OK, here is the deal. I can get my fathers 2006 Cub Cadet lt1050 at no cost, buy a blower and be happy. BUT, I live in the city and have no where to keep it. It would be nice for the condo complex and the schools that I plow....but how do I get it there? I can buy a walk behind for the same price as a used blower for the Cub, but, I have to "walk behind it". 

HELP ME DECIDE?

Thanks


----------



## leon (Nov 18, 2008)

*Decisions, decisions*



kbsnow;1308319 said:


> OK, here is the deal. I can get my fathers 2006 Cub Cadet lt1050 at no cost, buy a blower and be happy. BUT, I live in the city and have no where to keep it. It would be nice for the condo complex and the schools that I plow....but how do I get it there?
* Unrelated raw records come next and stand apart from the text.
-- ==== Sys2Proof/Machine/Banks.lean ====
section
/-! DEFINITION. Banks of stored words (spec/07_memory_integrity.md R200 to R224, and R261, R262 for the engines): reading and
writing a word under the word code, the flip mask, detected errors and repair queues, remap tables, lost words, and the
scrubber's steps. A bank is named by the page that reports on it, a sector's integrity page or an engine's page 3, and its
bank index q. -/

namespace Sys2Proof.Machine

open Reg

/-- Whether an integrity page is an engine's page 3. -/
def isEngPage (page : Nat) : Bool := pageKind page = some .eng3

/-- Whether a bank is named by the safety page: bank q is then MRAM sector q, and 2048 + k is spare sector k (R226, R563). -/
def isMram (page : Nat) : Bool := page = Pg.safety

/-- MRAM sectors of 4 KiB in 64 Mib (R563). -/
def mramSectors : Nat := 2048

/-! The integrity fields of either layout (R225, R290); the MRAM counts in `SAF_MRAM` (R226, R563). -/
def miTransient (page : Nat) : RegField :=
  if isMram page then Safety.SAF_MRAM_TRANSIENT else if isEngPage page then Eng3.MI_BLK2_TRANSIENT else Mi.MI_BLK2_TRANSIENT
def miLasting (page : Nat) : RegField :=
  if isMram page then Safety.SAF_MRAM_LASTING else if isEngPage page then Eng3.MI_BLK2_LASTING else Mi.MI_BLK2_LASTING
def miLost (page : Nat) : RegField := if isEngPage page then Eng3.MI_BLK2_LOST else Mi.MI_BLK2_LOST
def miDrop (page : Nat) : RegField := if isEngPage page then Eng3.MI_BLK2_REPAIR_DROP else Mi.MI_BLK2_REPAIR_DROP
def miErrValid (page : Nat) : RegField := if isEngPage page then Eng3.MI_BLK3_VALID else Mi.MI_BLK3_VALID
def miErrKind (page : Nat) : RegField := if isEngPage page then Eng3.MI_BLK3_KIND else Mi.MI_BLK3_KIND
def miErrBank (page : Nat) : RegField := if isEngPage page then Eng3.MI_BLK3_BANK else Mi.MI_BLK3_BANK
def miErrSyn (page : Nat) : RegField := if isEngPage page then Eng3.MI_BLK3_SYNDROME else Mi.MI_BLK3_SYNDROME
def miErrPar (page : Nat) : RegField := if isEngPage page then Eng3.MI_BLK3_PARITY else Mi.MI_BLK3_PARITY
def miErrWord (page : Nat) : RegField := if isEngPage page then Eng3.MI_BLK3_WORD else Mi.MI_BLK3_WORD
def miSlow (page : Nat) : RegField := if isEngPage page then Eng3.MI_BLK0_SLOW else Mi.MI_BLK0_SLOW
def miLapLast (page : Nat) : RegField := if isEngPage page then Eng3.MI_BLK0_LAP_LAST else Mi.MI_BLK0_LAP_LAST
def miLapMax (page : Nat) : RegField := if isEngPage page then Eng3.MI_BLK1_LAP_MAX else Mi.MI_BLK1_LAP_MAX
def miRemapValid (page : Nat) : RegField := if isEngPage page then Eng3.MI_REMAP_VALID else Mi.MI_REMAP_VALID
def miRemapRetired (page : Nat) : RegField := if isEngPage page then Eng3.MI_REMAP_RETIRED else Mi.MI_REMAP_RETIRED
def miRemapParity (page : Nat) : RegField := if isEngPage page then Eng3.MI_REMAP_PARITY else Mi.MI_REMAP_PARITY
def miRemapWord (page : Nat) : RegField := if isEngPage page then Eng3.MI_REMAP_WORD else Mi.MI_REMAP_WORD
def miScrEn (page : Nat) : RegField := if isEngPage page then Eng3.MI_SCR_CTL_EN else Mi.MI_SCR_CTL_EN
def miLimit (page : Nat) : RegField := if isEngPage page then Eng3.MI_LAP_LIMIT_LIMIT else Mi.MI_LAP_LIMIT_LIMIT
def miTmrFix (page : Nat) : RegField := if isEngPage page then Eng3.MI_TMR_FIX_COUNT else Mi.MI_TMR_FIX_COUNT
def miTestBlock (page : Nat) : RegField := if isEngPage page then Eng3.MI_TEST_ADDR_BLOCK else Mi.MI_TEST_ADDR_BLOCK
def miTestAddr (page : Nat) : RegField := if isEngPage page then Eng3.MI_TEST_ADDR_ADDR else Mi.MI_TEST_ADDR_ADDR
def miTestLo (page : Nat) : RegField := if isEngPage page then Eng3.MI_TEST_DATA_LO_DATA else Mi.MI_TEST_DATA_LO_DATA
def miTestHi (page : Nat) : RegField := if isEngPage page then Eng3.MI_TEST_DATA_HI_DATA else Mi.MI_TEST_DATA_HI_DATA
def miTestBusy (page : Nat) : RegField := if isEngPage page then Eng3.MI_TEST_STAT_BUSY else Mi.MI_TEST_STAT_BUSY
def miTestFault (page : Nat) : RegField := if isEngPage page then Eng3.MI_TEST_STAT_FAULT else Mi.MI_TEST_STAT_FAULT
def miTestCstat (page : Nat) : RegField := if isEngPage page then Eng3.MI_TEST_STAT_CSTAT else Mi.MI_TEST_STAT_CSTAT
def miTestCheck (page : Nat) : RegField := if isEngPage page then Eng3.MI_TEST_STAT_CHECK else Mi.MI_TEST_STAT_CHECK
def miFlipLo (page : Nat) : RegField := if isEngPage page then Eng3.MI_FLIP_DATA_LO_MASK else Mi.MI_FLIP_DATA_LO_MASK
def miFlipHi (page : Nat) : RegField := if isEngPage page then Eng3.MI_FLIP_DATA_HI_MASK else Mi.MI_FLIP_DATA_HI_MASK
def miFlipBlock (page : Nat) : RegField := if isEngPage page then Eng3.MI_FLIP_CTL_BLOCK else Mi.MI_FLIP_CTL_BLOCK
def miFlipCheck (page : Nat) : RegField := if isEngPage page then Eng3.MI_FLIP_CTL_CHECK_MASK else Mi.MI_FLIP_CTL_CHECK_MASK
def miFlipSrc (page : Nat) : RegField := if isEngPage page then Eng3.MI_FLIP_CTL_SRC else Mi.MI_FLIP_CTL_SRC
def miFlipArm (page : Nat) : RegField := if isEngPage page then Eng3.MI_FLIP_CTL_ARM else Mi.MI_FLIP_CTL_ARM

/-- How many banks an integrity page reports on (R200, R262). -/
def bankCount (page : Nat) : Nat := if isMram page then mramSectors else if isEngPage page then 40 else 50

/-- The block of a bank: DPB d is d, BKB k is 10 + k; the IMEM is 0, the SPAD 1 (R225, R290). -/
def blockOf (page q : Nat) : Nat := if isMram page then 0 else if isEngPage page then (if q < 8 then 0 else 1) else if q < 10 then q else 10 + (q - 10) / 8

/-- The number of a bank within its block. -/
def bankIn (page q : Nat) : Nat := if isEngPage page then (if q < 8 then q else q - 8) else if q < 10 then 0 else (q - 10) % 8

/-- The banks of a block. -/
def banksOf (page b : Nat) : List Nat := (List.range (bankCount page)).filter (fun q => blockOf page q = b)

/-- How many pages of 64 words a bank has (R201). -/
def pagesOf (page q : Nat) : Nat := if isMram page || !(isEngPage page) && q < 10 then 8 else 16

/-! Keys of a bank, a word, a parity word, a remap entry and a page. -/
def bankKey (page q : Nat) : Nat := page * 64 + q
def wordKey (page q w : Nat) : Nat := bankKey page q * 1024 + w
def parityKey (page q i : Nat) : Nat := bankKey page q * 32 + i
def spareKey (page q i : Nat) : Nat := bankKey page q * 4 + i
def pageKey (page q p : Nat) : Nat := bankKey page q * 16 + p

/-- The bank and word of an address of a block: a physical word of a DPB, `ADDR` of a BKB under its `BANK_MAP` (R178), or a
64-bit word of an engine memory (R261). -/
def locate (page b addr bankMap : Nat) : Nat × Nat :=
  if isEngPage page then
    (if b = 0 then (addr % 8, addr / 8 % 1024) else (8 + addr % 32, addr / 32 % 1024))
  else if b < 10 then (b, addr % 512)
  else if bankMap = 0 then (10 + 8 * (b - 10) + addr % 8, addr / 8 % 1024)
  else (10 + 8 * (b - 10) + addr / 1024 % 8, addr % 1024)

namespace State

/-! ## Remap entries and raw words (R218) -/

/-- The valid remap entry that serves a word, or a parity word; the MRAM has none (R226). -/
def remapOf (s : State) (page q : Nat) (par : Bool) (w : Nat) : Option Nat :=
  if isMram page then none
  else (List.range 4).find? (fun i => s.flag page (miRemapValid page) (4 * q + i) &&
    s.get page (miRemapParity page) (4 * q + i) = b2n par && s.get page (miRemapWord page) (4 * q + i) = w)

/-- The cells that hold a bank: those of an MRAM sector that moved are its spare sector's (R563). -/
def cellsOf (s : State) (page q : Nat) : Nat :=
  if isMram page then (match SMap.read none s.safety.mramMap q with | some k => mramSectors + k | none => q) else q

/-- The stored word that an access to a word or parity word meets: its spare word while an entry is valid. -/
def raw (s : State) (page q : Nat) (par : Bool) (w : Nat) : BitVec 72 :=
  match s.remapOf page q par w with
  | some i => SMap.read 0 s.mem.spares (spareKey page q i)
  | none =>
    if par then SMap.read 0 s.mem.parity (parityKey page (s.cellsOf page q) w)
    else SMap.read 0 s.mem.cells (wordKey page (s.cellsOf page q) w)

/-- Store a raw word where accesses meet it. -/
def putRaw (s : State) (page q : Nat) (par : Bool) (w : Nat) (x : BitVec 72) : State :=
  { s with mem :=
    match s.remapOf page q par w with
    | some i => { s.mem with spares := SMap.write 0 s.mem.spares (spareKey page q i) x }
    | none =>
      if par then { s.mem with parity := SMap.write 0 s.mem.parity (parityKey page (s.cellsOf page q) w) x }
      else { s.mem with cells := SMap.write 0 s.mem.cells (wordKey page (s.cellsOf page q) w) x } }

/-- An upset inverts bits of a stored word. -/
def upset (s : State) (page q : Nat) (par : Bool) (w : Nat) (x : BitVec 72) : State :=
  if x = 0 then s else s.putRaw page q par w (s.raw page q par w ^^^ x)

/-- Read a word under the word code. -/
def look (s : State) (page q w : Nat) : WordRead := readWord (s.raw page q false w)

/-! ## Detected errors (R209), lost words (R213), remapping (R212, R219, R220) -/

/-- The `LAST_ERR` word of a block, as events carry it (R530); 0 for the MRAM, which has none (DESIGN CHOICE: log entry 105). -/
def miDetail (s : State) (page b : Nat) : Nat :=
  if isMram page then 0
  else 2 ^ 31 * s.get page (miErrValid page) b + 2 ^ (miErrKind page).lo * s.get page (miErrKind page) b +
  2 ^ 24 * s.get page (miErrBank page) b + 2 ^ 16 * s.get page (miErrSyn page) b + 2 ^ 10 * s.get page (miErrPar page) b +
  s.get page (miErrWord page) b

/-- Load `LAST_ERR` of the block while it holds none. -/
def lastErr (s : State) (page q kind syn : Nat) (par : Bool) (w : Nat) : State :=
  let b := blockOf page q
  if isMram page ∨ s.flag page (miErrValid page) b then s
  else
    (((((s.set page (miErrValid page) 1 b).set page (miErrKind page) kind b).set page (miErrBank page) (bankIn page q) b).set
      page (miErrSyn page) syn b).set page (miErrPar page) (b2n par) b).set page (miErrWord page) w b

/-- An integrity page shows a finding in its `INT_STATUS`; the MRAM has no bit for one (R225, R226). -/
def miInt (s : State) (page b : Nat) : State := if isMram page then s else s.setInt page b

/-- It counts one in a block's counter that only the integrity pages have (R225, R226). -/
def miCount (s : State) (page : Nat) (f : RegField) (b : Nat) : State := if isMram page then s else s.count page f 1 b

/-- The entry of a repair queue that names a word, or a parity word. -/
def queueEntry (par : Bool) (w : Nat) : Nat := if par then 1024 + w else w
I can buy a walk behind for the same price as a used blower for the Cub, but, I have to "walk behind it".
> 
> HELP ME DECIDE?
> 
> Thanks


The problem is whether you can still obtain
a snow caster for the tractor that is the issue.


----------



## kbsnow (Oct 22, 2009)

There are plenty available for this model as they were universal for a number of tractors. I found a couple that I will need to fabricate some brackets but it will fit. All pulleys and belts are included.


----------



## swtiih (Nov 30, 2008)

unless you have lots of walks at one location a single stage snowblower is the easiest and fastest. If the tractor fits well for your business then take it, if it doesn't then don't. It may be free but if its not productive it will cost you in the long run


----------



## kbsnow (Oct 22, 2009)

I have decided...it will be a walk behind snowblower. The lawn tractor is a nice idea, BUT, not practical. I live in the city, would have to keep it in the back yard, and would have to load and unload everytime I needed to use it.

The snowblower can stay in the back of the truck in the garage.


----------



## Dubl0Vert (Sep 10, 2011)

I think that's a good call. I have a Deere with a plow...but I wouldn't want to try to drive it up an icy set of loading ramps into my truck. The walk behind is easy to load with those knobby tires it scoots right up the ramps and pulls me up.


----------



## marylandplow82 (Feb 13, 2010)

I think you made the right decision. I would not want to be driving up an icy ramp in the middle of a snow storm..The walk behinds are much easier to handle up the ramp..


----------